[Data items]

########################################

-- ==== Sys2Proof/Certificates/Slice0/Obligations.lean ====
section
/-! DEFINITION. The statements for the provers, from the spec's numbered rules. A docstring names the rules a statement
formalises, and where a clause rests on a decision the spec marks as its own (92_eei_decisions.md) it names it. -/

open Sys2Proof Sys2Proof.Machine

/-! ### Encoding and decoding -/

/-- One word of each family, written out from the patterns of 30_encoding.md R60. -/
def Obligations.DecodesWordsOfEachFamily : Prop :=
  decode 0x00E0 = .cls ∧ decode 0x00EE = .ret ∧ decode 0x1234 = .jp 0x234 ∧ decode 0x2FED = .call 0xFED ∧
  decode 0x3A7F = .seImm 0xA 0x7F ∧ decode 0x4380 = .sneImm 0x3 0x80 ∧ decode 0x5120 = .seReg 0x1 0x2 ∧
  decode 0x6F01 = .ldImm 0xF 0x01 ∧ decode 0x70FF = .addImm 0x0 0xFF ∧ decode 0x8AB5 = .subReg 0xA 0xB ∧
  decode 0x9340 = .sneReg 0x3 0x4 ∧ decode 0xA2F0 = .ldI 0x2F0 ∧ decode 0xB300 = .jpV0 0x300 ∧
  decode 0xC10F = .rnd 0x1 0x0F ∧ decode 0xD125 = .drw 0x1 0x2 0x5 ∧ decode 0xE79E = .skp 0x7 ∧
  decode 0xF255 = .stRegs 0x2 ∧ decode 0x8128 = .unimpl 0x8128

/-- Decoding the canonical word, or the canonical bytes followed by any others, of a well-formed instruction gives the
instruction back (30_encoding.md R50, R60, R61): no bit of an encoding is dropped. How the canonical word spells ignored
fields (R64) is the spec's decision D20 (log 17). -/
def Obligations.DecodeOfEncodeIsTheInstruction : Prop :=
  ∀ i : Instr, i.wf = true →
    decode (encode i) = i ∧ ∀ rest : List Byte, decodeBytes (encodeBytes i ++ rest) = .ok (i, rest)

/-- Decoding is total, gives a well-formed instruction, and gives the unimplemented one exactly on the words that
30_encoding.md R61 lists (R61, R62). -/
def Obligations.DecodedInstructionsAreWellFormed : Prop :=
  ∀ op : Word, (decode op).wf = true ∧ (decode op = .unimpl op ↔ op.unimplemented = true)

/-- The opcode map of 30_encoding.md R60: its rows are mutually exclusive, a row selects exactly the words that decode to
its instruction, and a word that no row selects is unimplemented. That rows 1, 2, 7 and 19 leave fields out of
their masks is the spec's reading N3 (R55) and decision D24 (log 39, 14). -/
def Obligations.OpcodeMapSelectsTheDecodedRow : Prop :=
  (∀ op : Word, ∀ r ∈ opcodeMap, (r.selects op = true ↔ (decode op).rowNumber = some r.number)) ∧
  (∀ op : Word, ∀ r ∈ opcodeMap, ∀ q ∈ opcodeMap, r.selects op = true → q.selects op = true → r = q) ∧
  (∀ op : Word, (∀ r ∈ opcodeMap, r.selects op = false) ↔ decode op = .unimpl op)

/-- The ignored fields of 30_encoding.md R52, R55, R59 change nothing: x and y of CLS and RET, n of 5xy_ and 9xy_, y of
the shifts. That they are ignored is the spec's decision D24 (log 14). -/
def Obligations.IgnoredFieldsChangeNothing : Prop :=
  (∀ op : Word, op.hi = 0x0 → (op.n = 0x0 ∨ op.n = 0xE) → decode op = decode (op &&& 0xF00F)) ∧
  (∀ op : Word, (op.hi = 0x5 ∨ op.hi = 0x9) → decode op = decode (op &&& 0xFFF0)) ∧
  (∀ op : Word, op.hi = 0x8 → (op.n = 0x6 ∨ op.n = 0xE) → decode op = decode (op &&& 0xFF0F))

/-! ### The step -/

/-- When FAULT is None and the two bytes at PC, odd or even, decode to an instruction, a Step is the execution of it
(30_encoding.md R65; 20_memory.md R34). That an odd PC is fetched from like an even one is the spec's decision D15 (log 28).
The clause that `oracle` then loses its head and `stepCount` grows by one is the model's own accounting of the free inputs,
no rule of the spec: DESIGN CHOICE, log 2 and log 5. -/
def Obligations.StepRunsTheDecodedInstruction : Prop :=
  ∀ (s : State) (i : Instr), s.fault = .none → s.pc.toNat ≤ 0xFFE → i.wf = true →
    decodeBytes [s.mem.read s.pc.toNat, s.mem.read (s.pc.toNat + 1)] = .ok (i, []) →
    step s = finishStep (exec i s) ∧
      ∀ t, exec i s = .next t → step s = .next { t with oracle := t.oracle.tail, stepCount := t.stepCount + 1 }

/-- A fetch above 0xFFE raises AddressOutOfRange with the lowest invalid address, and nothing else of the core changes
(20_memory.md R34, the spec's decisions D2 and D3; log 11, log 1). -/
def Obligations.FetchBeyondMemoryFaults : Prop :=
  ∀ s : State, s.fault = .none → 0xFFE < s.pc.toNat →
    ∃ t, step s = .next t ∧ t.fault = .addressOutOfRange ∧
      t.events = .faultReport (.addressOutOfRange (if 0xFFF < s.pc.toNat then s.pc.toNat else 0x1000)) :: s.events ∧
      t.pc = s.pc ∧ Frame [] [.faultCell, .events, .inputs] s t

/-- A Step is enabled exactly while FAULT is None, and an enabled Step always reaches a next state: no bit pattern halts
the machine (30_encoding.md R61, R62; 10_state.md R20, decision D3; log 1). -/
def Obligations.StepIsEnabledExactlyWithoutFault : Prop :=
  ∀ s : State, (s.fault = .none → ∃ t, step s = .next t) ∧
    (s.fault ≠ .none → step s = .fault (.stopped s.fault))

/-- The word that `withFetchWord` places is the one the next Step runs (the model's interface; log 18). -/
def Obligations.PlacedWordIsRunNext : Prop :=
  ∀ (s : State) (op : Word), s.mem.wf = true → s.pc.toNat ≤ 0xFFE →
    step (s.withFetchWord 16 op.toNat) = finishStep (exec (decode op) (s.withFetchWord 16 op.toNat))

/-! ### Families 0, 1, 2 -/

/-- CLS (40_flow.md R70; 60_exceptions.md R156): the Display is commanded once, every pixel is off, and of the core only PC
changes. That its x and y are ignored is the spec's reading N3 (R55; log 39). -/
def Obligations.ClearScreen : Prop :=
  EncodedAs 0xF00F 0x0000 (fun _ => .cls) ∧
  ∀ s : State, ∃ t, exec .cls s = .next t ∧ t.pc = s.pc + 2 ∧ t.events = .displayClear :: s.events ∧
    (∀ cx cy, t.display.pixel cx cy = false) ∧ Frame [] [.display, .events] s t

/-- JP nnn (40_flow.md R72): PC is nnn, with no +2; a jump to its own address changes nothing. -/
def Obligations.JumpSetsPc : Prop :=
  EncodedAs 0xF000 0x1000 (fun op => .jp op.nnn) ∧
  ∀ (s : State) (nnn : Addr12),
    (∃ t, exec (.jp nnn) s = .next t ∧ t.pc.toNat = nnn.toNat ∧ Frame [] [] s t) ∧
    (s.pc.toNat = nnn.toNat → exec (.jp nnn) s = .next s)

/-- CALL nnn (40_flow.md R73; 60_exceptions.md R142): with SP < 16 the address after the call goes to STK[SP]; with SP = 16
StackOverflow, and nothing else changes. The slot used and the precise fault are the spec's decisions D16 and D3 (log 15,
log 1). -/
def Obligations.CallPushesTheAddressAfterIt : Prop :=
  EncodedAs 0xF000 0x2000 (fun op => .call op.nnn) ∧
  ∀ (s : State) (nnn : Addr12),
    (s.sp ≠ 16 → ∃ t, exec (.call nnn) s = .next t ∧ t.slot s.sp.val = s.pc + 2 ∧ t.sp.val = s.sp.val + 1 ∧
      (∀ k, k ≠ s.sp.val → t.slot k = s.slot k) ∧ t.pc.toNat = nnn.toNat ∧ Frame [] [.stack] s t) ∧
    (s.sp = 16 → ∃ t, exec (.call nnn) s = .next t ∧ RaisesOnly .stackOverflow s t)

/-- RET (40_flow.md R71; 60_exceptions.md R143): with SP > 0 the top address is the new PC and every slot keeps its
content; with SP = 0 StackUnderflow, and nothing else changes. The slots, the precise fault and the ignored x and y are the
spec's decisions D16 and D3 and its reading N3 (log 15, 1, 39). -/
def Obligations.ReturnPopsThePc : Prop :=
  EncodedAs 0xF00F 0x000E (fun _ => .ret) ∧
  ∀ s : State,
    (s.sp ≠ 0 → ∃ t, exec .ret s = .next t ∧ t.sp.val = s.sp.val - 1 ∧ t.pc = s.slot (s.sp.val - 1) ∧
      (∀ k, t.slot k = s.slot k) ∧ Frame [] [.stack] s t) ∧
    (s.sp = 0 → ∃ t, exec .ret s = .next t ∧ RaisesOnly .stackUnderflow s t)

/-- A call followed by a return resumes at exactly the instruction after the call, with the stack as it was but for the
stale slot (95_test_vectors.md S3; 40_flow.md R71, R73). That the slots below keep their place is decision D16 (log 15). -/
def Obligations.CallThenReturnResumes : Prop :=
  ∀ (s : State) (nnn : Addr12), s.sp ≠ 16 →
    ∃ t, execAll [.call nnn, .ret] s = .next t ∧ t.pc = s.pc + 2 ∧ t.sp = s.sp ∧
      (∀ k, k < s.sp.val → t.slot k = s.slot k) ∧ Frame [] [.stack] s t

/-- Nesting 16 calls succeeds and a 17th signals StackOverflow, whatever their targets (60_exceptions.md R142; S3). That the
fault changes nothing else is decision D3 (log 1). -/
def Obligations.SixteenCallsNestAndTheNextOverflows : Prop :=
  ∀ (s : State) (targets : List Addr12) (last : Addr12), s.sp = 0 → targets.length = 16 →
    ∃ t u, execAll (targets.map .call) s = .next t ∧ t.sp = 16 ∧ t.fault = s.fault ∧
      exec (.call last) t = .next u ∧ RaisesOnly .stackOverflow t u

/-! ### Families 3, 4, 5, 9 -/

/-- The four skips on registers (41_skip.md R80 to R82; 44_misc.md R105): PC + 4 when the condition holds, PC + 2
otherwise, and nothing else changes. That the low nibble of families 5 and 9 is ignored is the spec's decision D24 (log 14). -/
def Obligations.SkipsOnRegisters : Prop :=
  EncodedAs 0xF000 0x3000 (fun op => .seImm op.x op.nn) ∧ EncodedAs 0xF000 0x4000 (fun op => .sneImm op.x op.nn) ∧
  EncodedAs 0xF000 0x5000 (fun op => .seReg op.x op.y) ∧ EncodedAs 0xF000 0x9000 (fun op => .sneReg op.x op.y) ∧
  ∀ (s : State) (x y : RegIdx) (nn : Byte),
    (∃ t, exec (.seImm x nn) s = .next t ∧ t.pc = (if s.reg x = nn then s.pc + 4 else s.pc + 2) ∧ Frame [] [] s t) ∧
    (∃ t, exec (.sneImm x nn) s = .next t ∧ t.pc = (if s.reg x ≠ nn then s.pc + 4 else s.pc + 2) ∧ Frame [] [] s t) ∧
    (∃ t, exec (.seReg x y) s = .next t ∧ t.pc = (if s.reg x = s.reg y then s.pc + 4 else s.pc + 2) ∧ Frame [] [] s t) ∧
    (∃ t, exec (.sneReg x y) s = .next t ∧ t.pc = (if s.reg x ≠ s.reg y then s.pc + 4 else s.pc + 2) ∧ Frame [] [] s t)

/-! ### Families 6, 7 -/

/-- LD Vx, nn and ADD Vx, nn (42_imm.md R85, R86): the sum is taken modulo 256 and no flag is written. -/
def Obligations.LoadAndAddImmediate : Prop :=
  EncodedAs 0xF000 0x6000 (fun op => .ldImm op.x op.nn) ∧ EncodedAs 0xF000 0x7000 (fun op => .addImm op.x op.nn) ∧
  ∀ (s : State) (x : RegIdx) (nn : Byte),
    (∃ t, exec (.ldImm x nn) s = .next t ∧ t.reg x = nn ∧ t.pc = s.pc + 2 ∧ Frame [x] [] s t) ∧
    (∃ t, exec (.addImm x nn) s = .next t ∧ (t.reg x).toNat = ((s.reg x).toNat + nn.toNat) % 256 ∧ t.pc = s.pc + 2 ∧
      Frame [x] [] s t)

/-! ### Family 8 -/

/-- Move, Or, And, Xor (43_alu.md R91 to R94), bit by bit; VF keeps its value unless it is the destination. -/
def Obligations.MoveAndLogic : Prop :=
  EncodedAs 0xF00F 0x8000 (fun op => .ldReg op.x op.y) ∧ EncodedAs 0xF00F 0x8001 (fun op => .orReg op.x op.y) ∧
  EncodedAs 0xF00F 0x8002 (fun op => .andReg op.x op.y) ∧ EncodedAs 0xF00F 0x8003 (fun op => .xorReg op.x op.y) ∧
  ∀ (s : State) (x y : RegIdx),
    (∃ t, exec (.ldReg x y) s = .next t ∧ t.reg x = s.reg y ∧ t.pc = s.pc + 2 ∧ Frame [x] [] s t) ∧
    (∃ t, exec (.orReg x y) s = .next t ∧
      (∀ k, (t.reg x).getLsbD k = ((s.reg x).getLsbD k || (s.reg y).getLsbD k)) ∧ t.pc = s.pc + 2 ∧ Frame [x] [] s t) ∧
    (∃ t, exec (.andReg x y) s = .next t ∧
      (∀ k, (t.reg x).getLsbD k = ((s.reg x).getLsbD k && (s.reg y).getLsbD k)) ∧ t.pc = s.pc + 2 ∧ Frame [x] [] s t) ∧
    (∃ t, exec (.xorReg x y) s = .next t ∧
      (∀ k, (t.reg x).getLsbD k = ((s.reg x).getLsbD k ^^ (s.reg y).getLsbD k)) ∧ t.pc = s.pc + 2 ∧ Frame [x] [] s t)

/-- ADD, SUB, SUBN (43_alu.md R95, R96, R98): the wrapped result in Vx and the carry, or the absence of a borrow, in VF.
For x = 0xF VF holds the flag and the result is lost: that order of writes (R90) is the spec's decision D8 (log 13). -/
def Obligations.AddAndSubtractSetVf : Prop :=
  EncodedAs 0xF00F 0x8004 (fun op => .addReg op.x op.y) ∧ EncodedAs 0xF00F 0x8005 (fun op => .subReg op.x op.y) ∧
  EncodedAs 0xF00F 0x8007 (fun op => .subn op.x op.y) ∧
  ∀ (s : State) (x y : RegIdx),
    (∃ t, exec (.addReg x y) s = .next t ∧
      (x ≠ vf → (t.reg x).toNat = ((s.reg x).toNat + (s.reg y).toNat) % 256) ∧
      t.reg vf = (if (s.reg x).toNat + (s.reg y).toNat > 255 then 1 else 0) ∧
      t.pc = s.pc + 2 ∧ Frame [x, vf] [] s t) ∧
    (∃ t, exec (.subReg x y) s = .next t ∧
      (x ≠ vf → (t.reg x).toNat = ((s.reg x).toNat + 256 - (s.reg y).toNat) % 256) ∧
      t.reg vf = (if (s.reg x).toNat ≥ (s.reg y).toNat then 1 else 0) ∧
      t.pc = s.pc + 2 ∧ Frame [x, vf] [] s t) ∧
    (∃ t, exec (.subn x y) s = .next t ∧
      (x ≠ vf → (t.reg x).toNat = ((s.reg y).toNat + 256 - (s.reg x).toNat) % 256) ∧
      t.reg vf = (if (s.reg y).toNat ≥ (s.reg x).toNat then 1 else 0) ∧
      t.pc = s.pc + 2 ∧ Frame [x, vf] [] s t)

########################################

Please report every line among the entries that includes "ldReg".

  EncodedAs 0xF00F 0x8000 (fun op => .ldReg op.x op.y) ∧ EncodedAs 0xF00F 0x8001 (fun op => .orReg op.x op.y) ∧
    (∃ t, exec (.ldReg x y) s = .next t ∧ t.reg x = s.reg y ∧ t.pc = s.pc + 2 ∧ Frame [x] [] s t) ∧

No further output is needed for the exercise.